From 2680e9f560138a6ec802c3c4d86810dddcb228d2 Mon Sep 17 00:00:00 2001
From: Leonardo Uieda <leo@uieda.com>
Date: Mon, 6 Apr 2026 14:34:25 -0300
Subject: [PATCH 19/20] Fix formatting issues after code review

---
 harmonica/_transformations.py | 8 ++++++--
 harmonica/filters/_utils.py   | 8 +++++++-
 2 files changed, 13 insertions(+), 3 deletions(-)

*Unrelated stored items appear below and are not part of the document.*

/-- One constructor per row of spec/opcode_table.json. The first 207 rows of the table have words (R59-R78); then come the
command words (R208-R237) and the events of the other agents. A row without operands acts on what State.cur names. -/
inductive Instr where
  -- op 0x00 (R85-R87)
  | add (d : Dst) (s t : Src)
  | sub (d : Dst) (s t : Src)
  | and (d : Dst) (s t : Src)
  | or (d : Dst) (s t : Src)
  | xor (d : Dst) (s t : Src)
  | andn (d : Dst) (s t : Src)
  | orn (d : Dst) (s t : Src)
  | min (d : Dst) (s t : Src)
  | max (d : Dst) (s t : Src)
  | minu (d : Dst) (s t : Src)
  | maxu (d : Dst) (s t : Src)
  | sel (d : BitVec 5) (s t : Src)
  | mov (d : Dst) (s : Src)
  -- op 0x01 (R88-R91)
  | shl (d : Dst) (s t : Src)
  | shr (d : Dst) (s t : Src)
  | sar (d : Dst) (s t : Src)
  | rotl (d : Dst) (s t : Src)
  | clz (d : Dst) (s : Src)
  | ctz (d : Dst) (s : Src)
  | popc (d : Dst) (s : Src)
  | sextB (d : Dst) (s : Src)
  | sextH (d : Dst) (s : Src)
  | sextW (d : Dst) (s : Src)
  | zextB (d : Dst) (s : Src)
  | zextH (d : Dst) (s : Src)
  | zextW (d : Dst) (s : Src)
  | bfx (d : Dst) (s t : Src)
  | bfi (d : BitVec 5) (s t : Src)
  -- op 0x02 (R92, R93)
  | mul (d : Dst) (s t : Src)
  | mulh (d : Dst) (s t : Src)
  | mulhu (d : Dst) (s t : Src)
  | div (d : Dst) (s t : Src)
  | divu (d : Dst) (s t : Src)
  | rem (d : Dst) (s t : Src)
  | remu (d : Dst) (s t : Src)
  -- op 0x03 (R94)
  | seq (d : Dst) (s t : Src)
  | sne (d : Dst) (s t : Src)
  | slt (d : Dst) (s t : Src)
  | sltu (d : Dst) (s t : Src)
  | sle (d : Dst) (s t : Src)
  | sleu (d : Dst) (s t : Src)
  -- ops 0x10, 0x11, 0x12 (R95-R105)
  | fadd (y : FTy) (d : Dst) (s t : Src)
  | fsub (y : FTy) (d : Dst) (s t : Src)
  | fmul (y : FTy) (d : Dst) (s t : Src)
  | fdiv (y : FTy) (d : Dst) (s t : Src)
  | fsqrt (y : FTy) (d : Dst) (s : Src)
  | fmin (y : FTy) (d : Dst) (s t : Src)
  | fmax (y : FTy) (d : Dst) (s t : Src)
  | fsgn (y : FTy) (d : Dst) (s t : Src)
  | feq (y : FTy) (d : Dst) (s t : Src)
  | flt (y : FTy) (d : Dst) (s t : Src)
  | fle (y : FTy) (d : Dst) (s t : Src)
  | fcls (y : FTy) (d : Dst) (s : Src)
  | fma (y : FTy) (d : BitVec 5) (s t : Src)
  | fcvt (dty sty : LaneTy) (d : Dst) (s : Src)
  -- op 0x14 (R106-R112)
  | cadd (d s : BitVec 4) (t : Src)
  | cset (d s : BitVec 4) (t : Src)
  | cbnd (d s : BitVec 4) (t : Src)
  | cperm (d s : BitVec 4) (t : Src)
  | cmov (d s : BitVec 4)
  | ctag (d : Dst) (s : BitVec 4)
  | cgetCur (d : Dst) (s : BitVec 4)
  | cgetBase (d : Dst) (s : BitVec 4)
  | cgetTop (d : Dst) (s : BitVec 4)
  | cgetLen (d : Dst) (s : BitVec 4)
  | cgetPerm (d : Dst) (s : BitVec 4)
  | cgetTen (d : Dst) (s : BitVec 4)
  | cgetKind (d : Dst) (s : BitVec 4)
  | cgetTag (d : Dst) (s : BitVec 4)
  -- ops 0x16-0x19 (R113-R117)
  | b (disp : BitVec 16)
  | bEq (s : Src) (disp : BitVec 16)
  | bNe (s : Src) (disp : BitVec 16)
  | bLt (s : Src) (disp : BitVec 16)
  | bGe (s : Src) (disp : BitVec 16)
  | bLe (s : Src) (disp : BitVec 16)
  | bGt (s : Src) (disp : BitVec 16)
  | dbnz (s : BitVec 5) (disp : BitVec 16)
  | jmp (disp : BitVec 16)
  | call (disp : BitVec 16)
  | jmpr (s : Src)
  | callr (s : Src)
  -- ops 0x1A-0x21 (R121-R132)
  | ld (d : Dst) (a : BitVec 4) (off : BitVec 14) (sz : BitVec 2)
  | ldZext (d : Dst) (a : BitVec 4) (off : BitVec 14) (sz : BitVec 2)
  | st (v : Src) (a : BitVec 4) (off : BitVec 14) (sz : BitVec 2)
  | ldc (c a : BitVec 4) (off : BitVec 14)
  | stc (c a : BitVec 4) (off : BitVec 14)
  | ldf (d : Dst) (a : BitVec 4) (off : BitVec 14)
  | ldfe (d : Dst) (a : BitVec 4) (off : BitVec 14)
  | stef (v : Src) (a : BitVec 4) (off : BitVec 14)
  | stf (v : Src) (a : BitVec 4) (off : BitVec 14)
  | empt (a : BitVec 4) (off : BitVec 14)
  | fes (d : Dst) (a : BitVec 4) (off : BitVec 14)
  | amoAdd (d : Dst) (a : BitVec 4) (t : Src) (dbl : Bool)
  | amoAnd (d : Dst) (a : BitVec 4) (t : Src) (dbl : Bool)
  | amoOr (d : Dst) (a : BitVec 4) (t : Src) (dbl : Bool)
  | amoXor (d : Dst) (a : BitVec 4) (t : Src) (dbl : Bool)
  | amoMin (d : Dst) (a : BitVec 4) (t : Src) (dbl : Bool)
  | amoMax (d : Dst) (a : BitVec 4) (t : Src) (dbl : Bool)
  | amoMinu (d : Dst) (a : BitVec 4) (t : Src) (dbl : Bool)
  | amoMaxu (d : Dst) (a : BitVec 4) (t : Src) (dbl : Bool)
  | amoSwap (d : Dst) (a : BitVec 4) (t : Src) (dbl : Bool)
  | amoFaddS (d : Dst) (a : BitVec 4) (t : Src)
  | cas (d : BitVec 5) (a : BitVec 4) (t : Src) (dbl : Bool)
  | mon (a : BitVec 4)
  | mwait (d : Dst) (t : Src)
  | fence (sc : Scope)
  | ord (o : Order) (sc : Scope)
  -- op 0x22 (R134-R138)
  | qpoll (d : Dst) (q : BitVec 3)
  | qcnt (d : Dst) (q : BitVec 3)
  | qclose (d : Dst) (q : BitVec 3)
  | qstat (d : Dst) (q : BitVec 3)
  | qwait (d : Dst) (q : BitVec 3) (t : Src)
  -- op 0x24 (R139-R142)
  | barv (d : Dst) (s t : Src)
  | barw (d : Dst) (s t : Src)
  | bexp (d : Dst) (s t : Src)
  | bini (d : Dst) (s t : Src)
  -- ops 0x25, 0x26 (R151-R162)
  | fork (d : Dst) (s : BitVec 5)
  | jdec (d : Dst) (a : BitVec 4)
  | pushr (d : Dst) (s : BitVec 5)
  | popr (d : Dst) (s : BitVec 5)
  | splitr (d : Dst) (s : BitVec 5) (t : Src)
  | steal (d : Dst) (s : BitVec 5)
  | dsp (d : Dst) (s : BitVec 5)
  | launch (d : Dst) (a : BitVec 4)
  -- op 0x28 (R143-R150, R299-R311)
  | binc (d : Dst) (a : BitVec 4) (t : Src)
  | bdec (d : Dst) (a : BitVec 4) (t : Src)
  | bcan (d : Dst) (a : BitVec 4) (t : Src)
  | bbar (d : Dst) (a : BitVec 4) (t : Src)
  | bbw (d : Dst) (a : BitVec 4) (t : Src)
  | bcfg (d : Dst) (a : BitVec 4) (t : Src)
  | bpeek (d : Dst) (a : BitVec 4) (t : Src)
  -- op 0x2A (R163-R168, R327-R338)
  | trecv (d : Dst) (e : BitVec 5)
  | tsend (d : Dst) (q : BitVec 3) (t : Src)
  | tann (d : Dst) (q : BitVec 3) (t : Src)
  | tlah (d : Dst) (q : BitVec 3) (t : Src)
  | tdone (d : Dst)
  -- op 0x2B (R169-R173)
  | enqm (v : BitVec 4)
  | enqc (v : BitVec 4)
  | ewait (d : Dst) (s : Src)
  | xbset (s : Src)
  | xbp (s : Src)
  -- ops 0x38, 0x39, 0x3A (R174-R182, R77)
  | srd (d : Dst) (sys : BitVec 10)
  | swr (sys : BitVec 10) (v : Src)
  | swapctx (d : Dst) (s t : Src)
  | spsave (d : Dst) (s : Src)
  | spload (d : Dst) (s t : Src)
  | pth (d : Dst) (s t : Src)
  | rth (d : Dst) (s t : Src)
  | ebrk (s : Src)
  | scall (s : Src)
  | trap (s : Src)
  -- ops 0x2C-0x37 (R183-R207)
  | vadd (vd vs vt : BitVec 4) (km : BitVec 3) (ty : LaneTy)
  | vsub (vd vs vt : BitVec 4) (km : BitVec 3) (ty : LaneTy)
  | vmul (vd vs vt : BitVec 4) (km : BitVec 3) (ty : LaneTy)
  | vfma (vd vs vt : BitVec 4) (km : BitVec 3) (ty : LaneTy)
  | vmin (vd vs vt : BitVec 4) (km : BitVec 3) (ty : LaneTy)
  | vmax (vd vs vt : BitVec 4) (km : BitVec 3) (ty : LaneTy)
  | vabs (vd vs : BitVec 4) (km : BitVec 3) (ty : LaneTy)
  | vneg (vd vs : BitVec 4) (km : BitVec 3) (ty : LaneTy)
  | vsclb (vd vs vt : BitVec 4) (km : BitVec 3) (ty : LaneTy)
  | vand (vd vs vt : BitVec 4) (km : BitVec 3) (ty : LaneTy)
  | vor (vd vs vt : BitVec 4) (km : BitVec 3) (ty : LaneTy)
  | vxor (vd vs vt : BitVec 4) (km : BitVec 3) (ty : LaneTy)
  | vshl (vd vs vt : BitVec 4) (km : BitVec 3) (ty : LaneTy)
  | vshr (vd vs vt : BitVec 4) (km : BitVec 3) (ty : LaneTy)
  | vsar (vd vs vt : BitVec 4) (km : BitVec 3) (ty : LaneTy)
  | vcmpEq (kd : BitVec 3) (vs vt : BitVec 4) (km : BitVec 3) (ty : LaneTy)
  | vcmpNe (kd : BitVec 3) (vs vt : BitVec 4) (km : BitVec 3) (ty : LaneTy)
  | vcmpLt (kd : BitVec 3) (vs vt : BitVec 4) (km : BitVec 3) (ty : LaneTy)
  | vcmpLe (kd : BitVec 3) (vs vt : BitVec 4) (km : BitVec 3) (ty : LaneTy)
  | vcmpGt (kd : BitVec 3) (vs vt : BitVec 4) (km : BitVec 3) (ty : LaneTy)
  | vcmpGe (kd : BitVec 3) (vs vt : BitVec 4) (km : BitVec 3) (ty : LaneTy)
  | vsel (vd vs vt : BitVec 4) (km : BitVec 3) (ty : LaneTy)
  | vcls (vd vs : BitVec 4) (km : BitVec 3) (ty : LaneTy)
  | vcvt (vd vs p : BitVec 4) (km : BitVec 3) (dty sty : LaneTy)
  | vld (vd a : BitVec 4) (off : BitVec 11) (km : BitVec 3) (ty : LaneTy)
  | vst (vd a : BitVec 4) (off : BitVec 11) (km : BitVec 3) (ty : LaneTy)
  | vldx (vd a vt : BitVec 4) (km : BitVec 3) (ty : LaneTy)
  | vstx (vd a vt : BitVec 4) (km : BitVec 3) (ty : LaneTy)
  | vbc (vd gs : BitVec 4) (km : BitVec 3) (ty : LaneTy)
  | vmovg (gd vs gt : BitVec 4) (ty : LaneTy)
  | vins (vd gs gt : BitVec 4) (ty : LaneTy)
  | vperm (vd vs vt : BitVec 4) (km : BitVec 3) (ty : LaneTy)
  | vrot (vd vs gt : BitVec 4) (km : BitVec 3) (ty : LaneTy)
  | vred (vd vs : BitVec 4) (km : BitVec 3) (ty : LaneTy)
  | vdot (vd vs vt : BitVec 4) (km : BitVec 3) (ty : LaneTy)
  | vexp2 (vd vs : BitVec 4) (km : BitVec 3) (ty : LaneTy)
  | vlog2 (vd vs : BitVec 4) (km : BitVec 3) (ty : LaneTy)
  | vrcp (vd vs : BitVec 4) (km : BitVec 3) (ty : LaneTy)
  | vrsq (vd vs : BitVec 4) (km : BitVec 3) (ty : LaneTy)
  | vacr (vd gt : BitVec 4) (km : BitVec 3) (ty : LaneTy)
  | vacw (vs gt : BitVec 4) (km : BitVec 3) (ty : LaneTy)
  | kand (kd ks kt : BitVec 3)
  | kor (kd ks kt : BitVec 3)
  | kxor (kd ks kt : BitVec 3)
  | knot (kd ks : BitVec 3)
  | kmovKk (kd ks : BitVec 3)
  | kmovKg (kd : BitVec 3) (gs : BitVec 4)
  | kmovGk (gd : BitVec 4) (ks : BitVec 3)
  | kpop (gd : BitVec 4) (ks : BitVec 3)
  -- matrix and copy command words (R208-R237)
  | mzero (h : CmdHdr) (slot : BitVec 2)
  | mmulF64 (h : CmdHdr) (f : MmulF)
  | mmulF32 (h : CmdHdr) (f : MmulF)
  | mmulBf16 (h : CmdHdr) (f : MmulF)
  | mmulF16 (h : CmdHdr) (f : MmulF)
  | mmulE4m3 (h : CmdHdr) (f : MmulF)
  | mmulE5m2 (h : CmdHdr) (f : MmulF)
  | mmulE4e5 (h : CmdHdr) (f : MmulF)
  | mmulNq4e4 (h : CmdHdr) (f : MmulF)
  | mmulNq4b (h : CmdHdr) (f : MmulF)
  | mmulI8 (h : CmdHdr) (f : MmulF)
  | mlatch (h : CmdHdr) (f : MlatchF)
  | mtrans (h : CmdHdr) (f : MlatchF)
  | mrot (h : CmdHdr) (sl dl : BitVec 1)
  | mstore (h : CmdHdr) (d : AOp) (str : BitVec 16) (sty dty : BitVec 4) (slot : BitVec 2)
  | mspill (h : CmdHdr) (m : AOp) (slot : BitVec 2)
  | mfill (h : CmdHdr) (m : AOp) (slot : BitVec 2)
  | ccopy (h : CmdHdr) (s d t : AOp) (sty dty : BitVec 4)
  | cgath (h : CmdHdr) (f : GathF)
  | cscat (h : CmdHdr) (f : GathF)
  | cscata (h : CmdHdr) (f : GathF)
  | cmerge (h : CmdHdr) (x y o : AOp) (na nb : BitVec 24) (dupok cty : Bool)
  | cred (h : CmdHdr) (s : AOp) (ridx : BitVec 2)
  | cfill (h : CmdHdr) (d t : AOp) (value : BitVec 64) (ety : BitVec 4)
  | cstrm (h : CmdHdr) (s t : AOp) (ety : BitVec 4) (q : BitVec 2)
  | cbcast (h : CmdHdr) (s : AOp) (dcap : BitVec 4) (doff len : BitVec 16) (scope : BitVec 1)
  | cquant (h : CmdHdr) (s k v : AOp) (nblk : BitVec 9)
  -- host, link and firmware events that carry data (R273, R383, R405-R421)
  | hostWrite (port fn : Nat) (space : Space) (addr : Addr) (data : List Byte)
  | hostRead (port fn : Nat) (space : Space) (addr : Addr) (n : Nat)
  | cxlMemRequest (write : Bool) (ipa : Addr) (data : List Byte) (n : Nat)
  | linkRequest (port : Nat) (remote : BitVec 6) (write : Bool) (addr : Addr) (data : List Byte) (n : Nat)
  | groupPartial (tag : Word) (ch src : Nat) (msg : GroupMsg)
  | fwLinkMessage (cluster : Nat) (up : Bool) (returns : BitVec 4) (payload : Bool)
  | powerOnBoot (imgA imgB : List Byte)
  | powerInterval (watts : Nat) (temps : List Nat)
  | fatalError (cause : BitVec 8) (detail : BitVec 56)
  | softError (core : Nat) (kind : SoftErr)
  -- instructions without operands (R77, R117, R151-R159, R177)
  | ret
  | waitw
  | tend
  | done
  | yield
  | tret
  | nop
  -- full/empty, atomics, watches and queues (R127, R130, R131, R138, R263): cur.core and cur.slot; cur.idx counts
  -- the thread's relaxed accesses; watchEvict: cur.idx is the core's port, or cores + the die of a gateway table
  | feResend
  | reservationGrant
  | mwaitWake
  | mwaitTimeout
  | watchEvict
  | qwaitTimeout
  -- tasks (R154-R159): cur.core and cur.slot
  | doneProceed
  | yieldExpire
  | stealRequest
  | idlewRetry
  -- the Bridle (R145-R148, R299-R306): cur.idx is the flit or the counter ID
  | balancerServe
  | exitCellServe
  | bridleResult
  | bcfgDrainDone
  | bridleBarrierRelease
  -- Tether and channels (R137, R286, R332, R333): cur.core; cur.idx is the endpoint or the message in flight
  | tetherAnnounce
  | tetherAnnounceArrival
  | slotArrival
  | channelSlotFreed
  | closeMarkerArrival
  -- the crossbar (R171, R172): cur.core; cur.idx is the term or the output
  | xbarTermFire
  | xbarOutputPending
  | xbarTickPulse
  -- writes of system registers with an effect of their own (R25, R33, R172, R246): the cur thread; cur.val is the
  -- word, cur.idx the XBCFG
  | fpcsrWrite
  | xbcfgWrite
  | cflagsClear
  | accownWrite
  | timer
  -- engines (R183, R185, R211, R215, R223, R234, R323): cur.core; cur.idx is 0 for the matrix engine and 1 for the
  -- copy engine, the tile in flight, the stream, or the cluster
  | vectorStart
  | vectorComplete
  | mrotTileArrive
  | streamElementDelivery
  | engineCommandStart
  | commandComplete
  | drogueWindow
  -- homes, replies and scope misses (R119, R255, R261, R262): the cur thread; cur.idx counts its relaxed accesses
  | homeRequest
  | accessReply
  | scopeMissMessage
  | scopeMissHandling
  -- completion (R289): cur.idx is the region, cur.sub the stage
  | nodeDoneMessage
  -- the front end (R341-R367, R386-R401): cur.idx is the SEQ of the block
  | dispatch
  | nopBlock
  | launchBlock
  | launchBindRetry
  | ballastBlock
  | ballastTest
  | ballastUpcall
  | waitwBlock
  | waitwBlockTimeout
  | signal
  | tstamp
  | inval
  | dirtysnap
  | seal
  | partCreate
  | partModify
  | partDestroy
  | qassign
  | partStatus
  | partStop
  | partStart
  -- register writes by a function (R355, R365, R390): cur.sub is the function, cur.idx the queue or the offset,
  -- cur.val the word
  | qcfgWrite
  | tailWrite
  | qctlDestroy
  | s1rootWrite
  | registerWrite
  -- pre-emption, the Spool, teardown (R364-R385, R397, R398): the cur thread; cur.idx is the region, the frame
  -- (cur.core its cluster), the function or the vector
  | preemptThread
  | sliceEnd
  | sliceResume
  | hypervisorPreempt
  | spoolEvict
  | evictionDone
  | framePinResolved
  | spoolRefillDone
  | regionTeardown
  | msgToDone
  | coreRetire
  | flr
  | msixModerationExpire
  -- firmware and links (R410-R422): cur.val is the word written, cur.idx the port
  | linkFailure
  | commit
  | update
  | activate
  | trialRevert
  | quote
  | telem
  | drgset
  | pwrcapWrite
  | dumpcpy
  | dumpclr
  deriving DecidableEq, Repr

diff --git a/harmonica/_transformations.py b/harmonica/_transformations.py
index c31aa1c8e..bca815bf8 100644
--- a/harmonica/_transformations.py
+++ b/harmonica/_transformations.py
@@ -73,7 +73,9 @@ def derivative_upward(grid, *, order=1, pad=True, pad_kwargs=None):
     )
 
 
-def derivative_easting(grid, *, order=1, method="finite-diff", pad=True, pad_kwargs=None):
+def derivative_easting(
+    grid, *, order=1, method="finite-diff", pad=True, pad_kwargs=None
+):
     """
     Calculate the derivative of a regular grid in the easting direction.
 
@@ -147,7 +149,9 @@ def derivative_easting(grid, *, order=1, method="finite-diff", pad=True, pad_kwa
     return grid
 
 
-def derivative_northing(grid, *, order=1, method="finite-diff", pad=True, pad_kwargs=None):
+def derivative_northing(
+    grid, *, order=1, method="finite-diff", pad=True, pad_kwargs=None
+):
     """
     Calculate the derivative of a regular grid in the northing direction.
 
diff --git a/harmonica/filters/_utils.py b/harmonica/filters/_utils.py
index 696f01b88..33ec8d9c1 100644
--- a/harmonica/filters/_utils.py
+++ b/harmonica/filters/_utils.py
@@ -15,7 +15,13 @@
 
 
 def apply_filter(
-    grid, fft_filter, *, filter_kwargs=None, pad=True, pad_kwargs=None, drop_coords=False
+    grid,
+    fft_filter,
+    *,
+    filter_kwargs=None,
+    pad=True,
+    pad_kwargs=None,
+    drop_coords=False,
 ):
     """
     Apply a filter to a grid and return the transformed grid in spatial domain.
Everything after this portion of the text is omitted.